▶ [Work request]: Please copy out the records that follow exactly as they stand.

▶

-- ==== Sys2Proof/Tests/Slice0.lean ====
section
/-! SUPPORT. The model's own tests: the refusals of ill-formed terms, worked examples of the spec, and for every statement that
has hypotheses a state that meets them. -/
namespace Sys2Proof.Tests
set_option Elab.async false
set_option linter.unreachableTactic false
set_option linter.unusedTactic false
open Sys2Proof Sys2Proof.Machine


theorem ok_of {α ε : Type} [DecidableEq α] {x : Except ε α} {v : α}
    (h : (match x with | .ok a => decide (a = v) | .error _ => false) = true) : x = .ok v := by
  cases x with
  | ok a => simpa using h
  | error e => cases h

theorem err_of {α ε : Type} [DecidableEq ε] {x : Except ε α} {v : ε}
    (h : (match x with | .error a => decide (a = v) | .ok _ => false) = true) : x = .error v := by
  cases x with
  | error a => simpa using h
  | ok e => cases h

◀

▶ [Reply to the exercise]:
-- ==== Sys2Proof/Tests/Slice0.lean ====
section
/-! SUPPORT. The model's own tests: the refusals of ill-formed terms, worked examples of the spec, and for every statement that
has hypotheses a state that meets them. -/
namespace Sys2Proof.Tests
set_option Elab.async false
set_option linter.unreachableTactic false
set_option linter.unusedTactic false
open Sys2Proof Sys2Proof.Machine


theorem ok_of {α ε : Type} [DecidableEq α] {x : Except ε α} {v : α}
    (h : (match x with | .ok a => decide (a = v) | .error _ => false) = true) : x = .ok v := by
  cases x with
  | ok a => simpa using h
  | error e => cases h

theorem err_of {α ε : Type} [DecidableEq ε] {x : Except ε α} {v : ε}
    (h : (match x with | .error a => decide (a = v) | .ok _ => false) = true) : x = .error v := by
  cases x with
  | error a => simpa using h
  | ok e => cases h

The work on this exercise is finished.